Now, no issues with searches or browsing.
Bbible, Clamwin, Cornice, firefox, gimp, infrarecorder, vlc, jkdefrag, keepass, and notepadpp registered as "clean".
Anyone else have an issue? Using registered, and up to date version of Spyware Doctor with Antivirus. Seems a little strange that deleting a false positive would solve my problems.

Spyware Doctor False Positives

John T. Haller's picture
John T. Haller (Homepage) - May 6, 2009 - 12:14pm

We've had issues with Spyware Doctor causing false positives in the past. Whenever you come across a file you think might be infected, run it by one of the online services that uses a dozen or more virus engines. It's a better indication of what's what. We link to them from our Support page directly.

When you download an app from us, you will be linked to SourceForge.net which will then redirect you to a mirror. SF uses mirrors all over the world to host the files. They have names like voxel and internap. You can see the full list here:
http://apps.sourceforge.net/trac/sourceforge/wiki/Mirrors

You actually could be directed to a non-legit SF site by a third party, but only if your computer is already infected and the infection is linking to a server that is fully mirroring all our files from SourceForge.net, which would be difficult and is highly unlikely.
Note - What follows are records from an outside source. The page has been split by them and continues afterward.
-- ==== Sys2Proof/Laws/Frame.lean ====
section
/-! SUPPORT. What every operation leaves alone (State.SameBut): the relation, its forms for the answers of meanings, and the primitive updates. -/

set_option Elab.async false

namespace Sys2Proof.Machine

variable {s0 s t : State} {m : Nat}

/-- The number of a part: the bit that stands for it in a set of parts. -/
def Part.bit (p : Part) : Nat :=
  match p with
  | .nv => 0 | .regs => 1 | .doms => 2 | .drawn => 3 | .dram => 4 | .outbox => 5 | .time => 6 | .pos => 7 | .dowel => 8 | .avail => 9 | .power => 10 | .fabric => 11 | .dsp => 12 | .insp => 13 | .winnow => 14 | .ddr => 15 | .xarray => 16 | .crib => 17 | .sheaf => 18 | .sessions => 19 | .staged => 20 | .epochs => 21 | .results => 22 | .serving => 23
/-- The set `a` lies within the set `b`. -/
abbrev Within (a b : Nat) : Prop := a &&& b = a

theorem within_tr {a b c : Nat} (h : Within a b) (k : Within b c) : Within a c := by
  unfold Within at *
  rw [← h, Nat.and_assoc, k]
theorem wt {a b c : Nat} (k : Within b c) (h : Within a b := by decide) : Within a c := within_tr h k
theorem within_refl (a : Nat) : Within a a := Nat.and_self a
theorem within_bit {a b i : Nat} (h : Within a b) (k : b.testBit i = false) : a.testBit i = false := by
  rw [← h, Nat.testBit_and, k, Bool.and_false]

/-- From `s0` to `s`, only the parts of the set `m` have changed. -/
structure Fr (m : Nat) (s0 s : State) : Prop where
  same : ∀ p : Part, m.testBit p.bit = false → p.same s0 s

theorem Part.same_refl (p : Part) (s : State) : p.same s s := by
  cases p <;> first | exact rfl | exact ⟨rfl, rfl, rfl⟩ | exact ⟨rfl, rfl⟩
theorem Part.same_trans (p : Part) {a b c : State} (h : p.same a b) (k : p.same b c) : p.same a c := by
  cases p <;> first
    | exact Eq.trans k h
    | exact ⟨Eq.trans k.1 h.1, Eq.trans k.2.1 h.2.1, Eq.trans k.2.2 h.2.2⟩
    | exact ⟨Eq.trans k.1 h.1, Eq.trans k.2 h.2⟩

theorem fr_refl (s : State) : Fr m s s := ⟨fun p _ => p.same_refl s⟩
theorem fr_trans {a b c : State} (h : Fr m a b) (k : Fr m b c) : Fr m a c := ⟨fun p hp => p.same_trans (h.same p hp) (k.same p hp)⟩
theorem fr_weaken {a b : Nat} (hs : Within a b) (h : Fr a s t) : Fr b s t := ⟨fun p hp => h.same p (within_bit hs hp)⟩
/-- In the words of the statements: every part but those of a list is as it was. -/
theorem sameBut_of_fr {ps : List Part} (h : Fr m s t) (hp : ∀ p : Part, p ∈ ps ∨ m.testBit p.bit = false) : s.SameBut ps t :=
  fun p hn => h.same p ((hp p).resolve_left hn)

/-- A meaning's answer, where it is a next state, has the frame. -/
structure FrR (m : Nat) (s0 : State) (r : Result) : Prop where
  fr : ∀ t, r = .next t → Fr m s0 t
/-- A verdict, where it accepts, has the frame. -/
structure FrV (m : Nat) (s0 : State) (r : Verdict) : Prop where
  fr : ∀ t, r = .ok t → Fr m s0 t
/-- An optional state, where there is one, has the frame. -/
structure FrO (m : Nat) (s0 : State) (r : Option State) : Prop where
  fr : ∀ t, r = some t → Fr m s0 t
/-- A state paired with an answer has the frame. -/
structure FrP {α : Type} (m : Nat) (s0 : State) (p : α × State) : Prop where
  fr : Fr m s0 p.2
/-- A state paired with a flag has the frame. -/
structure FrF {β : Type} (m : Nat) (s0 : State) (p : State × β) : Prop where
  fr : Fr m s0 p.1

theorem frR_next (h : Fr m s0 s) : FrR m s0 (.next s) := ⟨fun t e => by cases e; exact h⟩
theorem frR_fault (f : Fault) : FrR m s0 (.fault f) := ⟨fun t e => by cases e⟩
theorem frR_refused (f : Refusal) : FrR m s0 (.refused f) := ⟨fun t e => by cases e⟩
theorem frV_ok (h : Fr m s0 s) : FrV m s0 (.ok s) := ⟨fun t e => by cases e; exact h⟩
theorem frV_error (d : Nat) : FrV m s0 (.error d) := ⟨fun t e => by cases e⟩
theorem frO_some (h : Fr m s0 s) : FrO m s0 (some s) := ⟨fun t e => by cases e; exact h⟩
theorem frO_none : FrO m s0 none := ⟨fun t e => by cases e⟩
theorem fr_of_ok {v : Verdict} (e : v = .ok t) (h : FrV m s0 v) : Fr m s0 t := h.fr t e
theorem fr_of_some {v : Option State} (e : v = some t) (h : FrO m s0 v) : Fr m s0 t := h.fr t e
theorem frP_mk {α : Type} {a : α} (h : Fr m s0 s) : FrP m s0 (a, s) := ⟨h⟩
theorem frF_mk {β : Type} {b : β} (h : Fr m s0 s) : FrF m s0 (s, b) := ⟨h⟩
theorem fr_fst {β : Type} {p : State × β} (h : FrF m s0 p) : Fr m s0 p.1 := h.fr
theorem fr_snd {α : Type} {p : α × State} (h : FrP m s0 p) : Fr m s0 p.2 := h.fr
theorem fr_of_pair {α : Type} {a : α} {p : α × State} (e : p = (a, t)) (h : FrP m s0 p) : Fr m s0 t := by rw [e] at h; exact h.fr
theorem fr_of_pairF {β : Type} {b : β} {p : State × β} (e : p = (t, b)) (h : FrF m s0 p) : Fr m s0 t := by rw [e] at h; exact h.fr
theorem fr_getD {o : Option State} (h : FrO m s0 o) (hs : Fr m s0 s) : Fr m s0 (o.getD s) := by
  cases o with
  | none => exact hs
  | some t => exact h.fr t rfl
theorem frR_inst {ok : Bool} {r : Result} (h : FrR m s0 r) : FrR m s0 (inst ok r) := by
  unfold inst; split
  · exact h
  · exact frR_fault _
theorem frV_accept {ok : Bool} {d : Nat} (h : Fr m s0 s) : FrV m s0 (accept ok d s) := by
  unfold accept; split
  · exact frV_ok h
  · exact frV_error d

/-! ## One part changes -/

theorem fr_change {n : Nat} (hm : Within n m) (h : Fr m s0 s) (k : Fr n s t) : Fr m s0 t := fr_trans h (fr_weaken hm k)

theorem fr_mk_nv {v} (hm : Within 1 m) (h : Fr m s0 s) : Fr m s0 ⟨s.pending, s.board, v, s.regs, s.doms, s.drawn, s.dram, s.outbox, s.time, s.pos, s.dowel, s.avail, s.power, s.dict, s.fabric, s.dsp, s.insp, s.winnow, s.ddr, s.xarray, s.crib, s.sheaf⟩ :=
  fr_change hm h ⟨fun p hp => by cases p <;> first | exact absurd hp (by decide) | exact rfl | exact ⟨rfl, rfl, rfl⟩ | exact ⟨rfl, rfl⟩⟩
theorem fr_mk_regs {v} (hm : Within 2 m) (h : Fr m s0 s) : Fr m s0 ⟨s.pending, s.board, s.nv, v, s.doms, s.drawn, s.dram, s.outbox, s.time, s.pos, s.dowel, s.avail, s.power, s.dict, s.fabric, s.dsp, s.insp, s.winnow, s.ddr, s.xarray, s.crib, s.sheaf⟩ :=
  fr_change hm h ⟨fun p hp => by cases p <;> first | exact absurd hp (by decide) | exact rfl | exact ⟨rfl, rfl, rfl⟩ | exact ⟨rfl, rfl⟩⟩
theorem fr_mk_doms {v} (hm : Within 4 m) (h : Fr m s0 s) : Fr m s0 ⟨s.pending, s.board, s.nv, s.regs, v, s.drawn, s.dram, s.outbox, s.time, s.pos, s.dowel, s.avail, s.power, s.dict, s.fabric, s.dsp, s.insp, s.winnow, s.ddr, s.xarray, s.crib, s.sheaf⟩ :=
  fr_change hm h ⟨fun p hp => by cases p <;> first | exact absurd hp (by decide) | exact rfl | exact ⟨rfl, rfl, rfl⟩ | exact ⟨rfl, rfl⟩⟩
theorem fr_mk_drawn {v} (hm : Within 8 m) (h : Fr m s0 s) : Fr m s0 ⟨s.pending, s.board, s.nv, s.regs, s.doms, v, s.dram, s.outbox, s.time, s.pos, s.dowel, s.avail, s.power, s.dict, s.fabric, s.dsp, s.insp, s.winnow, s.ddr, s.xarray, s.crib, s.sheaf⟩ :=
  fr_change hm h ⟨fun p hp => by cases p <;> first | exact absurd hp (by decide) | exact rfl | exact ⟨rfl, rfl, rfl⟩ | exact ⟨rfl, rfl⟩⟩
theorem fr_mk_dram {v} (hm : Within 16 m) (h : Fr m s0 s) : Fr m s0 ⟨s.pending, s.board, s.nv, s.regs, s.doms, s.drawn, v, s.outbox, s.time, s.pos, s.dowel, s.avail, s.power, s.dict, s.fabric, s.dsp, s.insp, s.winnow, s.ddr, s.xarray, s.crib, s.sheaf⟩ :=
  fr_change hm h ⟨fun p hp => by cases p <;> first | exact absurd hp (by decide) | exact rfl | exact ⟨rfl, rfl, rfl⟩ | exact ⟨rfl, rfl⟩⟩
theorem fr_mk_outbox {v} (hm : Within 32 m) (h : Fr m s0 s) : Fr m s0 ⟨s.pending, s.board, s.nv, s.regs, s.doms, s.drawn, s.dram, v, s.time, s.pos, s.dowel, s.avail, s.power, s.dict, s.fabric, s.dsp, s.insp, s.winnow, s.ddr, s.xarray, s.crib, s.sheaf⟩ :=
  fr_change hm h ⟨fun p hp => by cases p <;> first | exact absurd hp (by decide) | exact rfl | exact ⟨rfl, rfl, rfl⟩ | exact ⟨rfl, rfl⟩⟩
theorem fr_mk_time {v} (hm : Within 64 m) (h : Fr m s0 s) : Fr m s0 ⟨s.pending, s.board, s.nv, s.regs, s.doms, s.drawn, s.dram, s.outbox, v, s.pos, s.dowel, s.avail, s.power, s.dict, s.fabric, s.dsp, s.insp, s.winnow, s.ddr, s.xarray, s.crib, s.sheaf⟩ :=
  fr_change hm h ⟨fun p hp => by cases p <;> first | exact absurd hp (by decide) | exact rfl | exact ⟨rfl, rfl, rfl⟩ | exact ⟨rfl, rfl⟩⟩
theorem fr_mk_pos {v} (hm : Within 128 m) (h : Fr m s0 s) : Fr m s0 ⟨s.pending, s.board, s.nv, s.regs, s.doms, s.drawn, s.dram, s.outbox, s.time, v, s.dowel, s.avail, s.power, s.dict, s.fabric, s.dsp, s.insp, s.winnow, s.ddr, s.xarray, s.crib, s.sheaf⟩ :=
  fr_change hm h ⟨fun p hp => by cases p <;> first | exact absurd hp (by decide) | exact rfl | exact ⟨rfl, rfl, rfl⟩ | exact ⟨rfl, rfl⟩⟩
theorem fr_mk_dowel {v} (hm : Within 256 m) (h : Fr m s0 s) : Fr m s0 ⟨s.pending, s.board, s.nv, s.regs, s.doms, s.drawn, s.dram, s.outbox, s.time, s.pos, v, s.avail, s.power, s.dict, s.fabric, s.dsp, s.insp, s.winnow, s.ddr, s.xarray, s.crib, s.sheaf⟩ :=
  fr_change hm h ⟨fun p hp => by cases p <;> first | exact absurd hp (by decide) | exact rfl | exact ⟨rfl, rfl, rfl⟩ | exact ⟨rfl, rfl⟩⟩
theorem fr_mk_avail {v} (hm : Within 512 m) (h : Fr m s0 s) : Fr m s0 ⟨s.pending, s.board, s.nv, s.regs, s.doms, s.drawn, s.dram, s.outbox, s.time, s.pos, s.dowel, v, s.power, s.dict, s.fabric, s.dsp, s.insp, s.winnow, s.ddr, s.xarray, s.crib, s.sheaf⟩ :=
  fr_change hm h ⟨fun p hp => by cases p <;> first | exact absurd hp (by decide) | exact rfl | exact ⟨rfl, rfl, rfl⟩ | exact ⟨rfl, rfl⟩⟩
theorem fr_mk_power {v} (hm : Within 1024 m) (h : Fr m s0 s) : Fr m s0 ⟨s.pending, s.board, s.nv, s.regs, s.doms, s.drawn, s.dram, s.outbox, s.time, s.pos, s.dowel, s.avail, v, s.dict, s.fabric, s.dsp, s.insp, s.winnow, s.ddr, s.xarray, s.crib, s.sheaf⟩ :=
  fr_change hm h ⟨fun p hp => by cases p <;> first | exact absurd hp (by decide) | exact rfl | exact ⟨rfl, rfl, rfl⟩ | exact ⟨rfl, rfl⟩⟩
theorem fr_mk_fabric {v} (hm : Within 2048 m) (h : Fr m s0 s) : Fr m s0 ⟨s.pending, s.board, s.nv, s.regs, s.doms, s.drawn, s.dram, s.outbox, s.time, s.pos, s.dowel, s.avail, s.power, s.dict, v, s.dsp, s.insp, s.winnow, s.ddr, s.xarray, s.crib, s.sheaf⟩ :=
  fr_change hm h ⟨fun p hp => by cases p <;> first | exact absurd hp (by decide) | exact rfl | exact ⟨rfl, rfl, rfl⟩ | exact ⟨rfl, rfl⟩⟩
theorem fr_mk_dsp {v} (hm : Within 4096 m) (h : Fr m s0 s) : Fr m s0 ⟨s.pending, s.board, s.nv, s.regs, s.doms, s.drawn, s.dram, s.outbox, s.time, s.pos, s.dowel, s.avail, s.power, s.dict, s.fabric, v, s.insp, s.winnow, s.ddr, s.xarray, s.crib, s.sheaf⟩ :=
  fr_change hm h ⟨fun p hp => by cases p <;> first | exact absurd hp (by decide) | exact rfl | exact ⟨rfl, rfl, rfl⟩ | exact ⟨rfl, rfl⟩⟩
theorem fr_mk_insp {v} (hm : Within 8192 m) (h : Fr m s0 s) : Fr m s0 ⟨s.pending, s.board, s.nv, s.regs, s.doms, s.drawn, s.dram, s.outbox, s.time, s.pos, s.dowel, s.avail, s.power, s.dict, s.fabric, s.dsp, v, s.winnow, s.ddr, s.xarray, s.crib, s.sheaf⟩ :=
  fr_change hm h ⟨fun p hp => by cases p <;> first | exact absurd hp (by decide) | exact rfl | exact ⟨rfl, rfl, rfl⟩ | exact ⟨rfl, rfl⟩⟩
theorem fr_mk_winnow {v} (hm : Within 16384 m) (h : Fr m s0 s) : Fr m s0 ⟨s.pending, s.board, s.nv, s.regs, s.doms, s.drawn, s.dram, s.outbox, s.time, s.pos, s.dowel, s.avail, s.power, s.dict, s.fabric, s.dsp, s.insp, v, s.ddr, s.xarray, s.crib, s.sheaf⟩ :=
  fr_change hm h ⟨fun p hp => by cases p <;> first | exact absurd hp (by decide) | exact rfl | exact ⟨rfl, rfl, rfl⟩ | exact ⟨rfl, rfl⟩⟩
theorem fr_mk_ddr {v} (hm : Within 32768 m) (h : Fr m s0 s) : Fr m s0 ⟨s.pending, s.board, s.nv, s.regs, s.doms, s.drawn, s.dram, s.outbox, s.time, s.pos, s.dowel, s.avail, s.power, s.dict, s.fabric, s.dsp, s.insp, s.winnow, v, s.xarray, s.crib, s.sheaf⟩ :=
  fr_change hm h ⟨fun p hp => by cases p <;> first | exact absurd hp (by decide) | exact rfl | exact ⟨rfl, rfl, rfl⟩ | exact ⟨rfl, rfl⟩⟩
theorem fr_mk_xarray {v} (hm : Within 65536 m) (h : Fr m s0 s) : Fr m s0 ⟨s.pending, s.board, s.nv, s.regs, s.doms, s.drawn, s.dram, s.outbox, s.time, s.pos, s.dowel, s.avail, s.power, s.dict, s.fabric, s.dsp, s.insp, s.winnow, s.ddr, v, s.crib, s.sheaf⟩ :=
  fr_change hm h ⟨fun p hp => by cases p <;> first | exact absurd hp (by decide) | exact rfl | exact ⟨rfl, rfl, rfl⟩ | exact ⟨rfl, rfl⟩⟩
theorem fr_mk_crib {v} (hm : Within 131072 m) (h : Fr m s0 s) : Fr m s0 ⟨s.pending, s.board, s.nv, s.regs, s.doms, s.drawn, s.dram, s.outbox, s.time, s.pos, s.dowel, s.avail, s.power, s.dict, s.fabric, s.dsp, s.insp, s.winnow, s.ddr, s.xarray, v, s.sheaf⟩ :=
  fr_change hm h ⟨fun p hp => by cases p <;> first | exact absurd hp (by decide) | exact rfl | exact ⟨rfl, rfl, rfl⟩ | exact ⟨rfl, rfl⟩⟩
theorem fr_mk_sheaf {v} (hm : Within 262144 m) (h : Fr m s0 s) : Fr m s0 ⟨s.pending, s.board, s.nv, s.regs, s.doms, s.drawn, s.dram, s.outbox, s.time, s.pos, s.dowel, s.avail, s.power, s.dict, s.fabric, s.dsp, s.insp, s.winnow, s.ddr, s.xarray, s.crib, v⟩ :=
  fr_change hm h ⟨fun p hp => by cases p <;> first | exact absurd hp (by decide) | exact rfl | exact ⟨rfl, rfl, rfl⟩ | exact ⟨rfl, rfl⟩⟩
theorem fr_mk_sessions {v0} (hm : Within 524288 m) (h : Fr m s0 s) : Fr m s0 ⟨s.pending, s.board, s.nv, s.regs, s.doms, s.drawn, s.dram, s.outbox, s.time, s.pos, s.dowel, s.avail, s.power, ⟨v0, s.dict.pendingSet, s.dict.armed, s.dict.past, s.dict.boundaries, s.dict.liveWriters, s.dict.results, s.dict.serving⟩, s.fabric, s.dsp, s.insp, s.winnow, s.ddr, s.xarray, s.crib, s.sheaf⟩ :=
  fr_change hm h ⟨fun p hp => by cases p <;> first | exact absurd hp (by decide) | exact rfl | exact ⟨rfl, rfl, rfl⟩ | exact ⟨rfl, rfl⟩⟩
theorem fr_mk_staged {v0 v1} (hm : Within 1048576 m) (h : Fr m s0 s) : Fr m s0 ⟨s.pending, s.board, s.nv, s.regs, s.doms, s.drawn, s.dram, s.outbox, s.time, s.pos, s.dowel, s.avail, s.power, ⟨s.dict.sessions, v0, v1, s.dict.past, s.dict.boundaries, s.dict.liveWriters, s.dict.results, s.dict.serving⟩, s.fabric, s.dsp, s.insp, s.winnow, s.ddr, s.xarray, s.crib, s.sheaf⟩ :=
  fr_change hm h ⟨fun p hp => by cases p <;> first | exact absurd hp (by decide) | exact rfl | exact ⟨rfl, rfl, rfl⟩ | exact ⟨rfl, rfl⟩⟩
theorem fr_mk_epochs {v0 v1 v2} (hm : Within 2097152 m) (h : Fr m s0 s) : Fr m s0 ⟨s.pending, s.board, s.nv, s.regs, s.doms, s.drawn, s.dram, s.outbox, s.time, s.pos, s.dowel, s.avail, s.power, ⟨s.dict.sessions, s.dict.pendingSet, s.dict.armed, v0, v1, v2, s.dict.results, s.dict.serving⟩, s.fabric, s.dsp, s.insp, s.winnow, s.ddr, s.xarray, s.crib, s.sheaf⟩ :=
  fr_change hm h ⟨fun p hp => by cases p <;> first | exact absurd hp (by decide) | exact rfl | exact ⟨rfl, rfl, rfl⟩ | exact ⟨rfl, rfl⟩⟩
theorem fr_mk_results {v0} (hm : Within 4194304 m) (h : Fr m s0 s) : Fr m s0 ⟨s.pending, s.board, s.nv, s.regs, s.doms, s.drawn, s.dram, s.outbox, s.time, s.pos, s.dowel, s.avail, s.power, ⟨s.dict.sessions, s.dict.pendingSet, s.dict.armed, s.dict.past, s.dict.boundaries, s.dict.liveWriters, v0, s.dict.serving⟩, s.fabric, s.dsp, s.insp, s.winnow, s.ddr, s.xarray, s.crib, s.sheaf⟩ :=
  fr_change hm h ⟨fun p hp => by cases p <;> first | exact absurd hp (by decide) | exact rfl | exact ⟨rfl, rfl, rfl⟩ | exact ⟨rfl, rfl⟩⟩
theorem fr_mk_serving {v0} (hm : Within 8388608 m) (h : Fr m s0 s) : Fr m s0 ⟨s.pending, s.board, s.nv, s.regs, s.doms, s.drawn, s.dram, s.outbox, s.time, s.pos, s.dowel, s.avail, s.power, ⟨s.dict.sessions, s.dict.pendingSet, s.dict.armed, s.dict.past, s.dict.boundaries, s.dict.liveWriters, s.dict.results, v0⟩, s.fabric, s.dsp, s.insp, s.winnow, s.ddr, s.xarray, s.crib, s.sheaf⟩ :=
  fr_change hm h ⟨fun p hp => by cases p <;> first | exact absurd hp (by decide) | exact rfl | exact ⟨rfl, rfl, rfl⟩ | exact ⟨rfl, rfl⟩⟩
In any case, you could double-check it just by right-clicking on the file and selecting Properties. You'll find a Digital Signatures tab and it's signed by Rare Ideas, LLC (our parent legal entity). You can also check the MD5 sum which we publish on the site. Our updater (currently in the Beta forum) checks these for you automatically.

False positives will occur from time to time in some antivirus products. Some smaller ones like Spyware Doctor have had more issues as have some of the free ones like AVG. Just follow the steps above and you can ensure it is a false positive and report it to your antivirus provider for them to fix in their next list of updates.

Sometimes, the impossible can become possible, if you're awesome!

false positves

null001 - May 6, 2009 - 3:28pm

Thanks for the info. Thanks for the apps.

Malwarebytes detected malware in Kompozer

jamiesandhillcrane (Homepage) - February 17, 2010 - 7:30am

Hi, I ran a scan with Malwarebytes, and this came up:
Files Infected:
KompoZerPortable\App\kompozer\msvcr70.dll (Malware.Packer.Gen)

Most likely a false positive

spg SCOTT's picture
spg SCOTT (Homepage) - February 17, 2010 - 8:53am

I will report it to the MBAM team Smiling

Reported: http://forums.malwarebytes.org/index.php?showtopic=40377

Sorry to keep editing...

jamiesandhillcrane,

Please can you remove the link from your signature, it is against forum guidelines and is in the 'Homepage link next to your name anyway...

-Scott-

Signature??? Isn't that the thing you write with a pen? Why would I want to put it here? Eye-wink

Sorry, I didn't realize a web

jamiesandhillcrane (Homepage) - February 17, 2010 - 9:04am

Sorry, I didn't realize a web page couldn't be put in the signature. I had seen this under the signature box: Web page addresses and e-mail addresses turn into links automatically., and had assumed otherwise.
It's been removed.

Will be fixed...

spg SCOTT's picture
spg SCOTT (Homepage) - February 17, 2010 - 10:11am

nosirrah has replied in the thread, saying it will be fixed.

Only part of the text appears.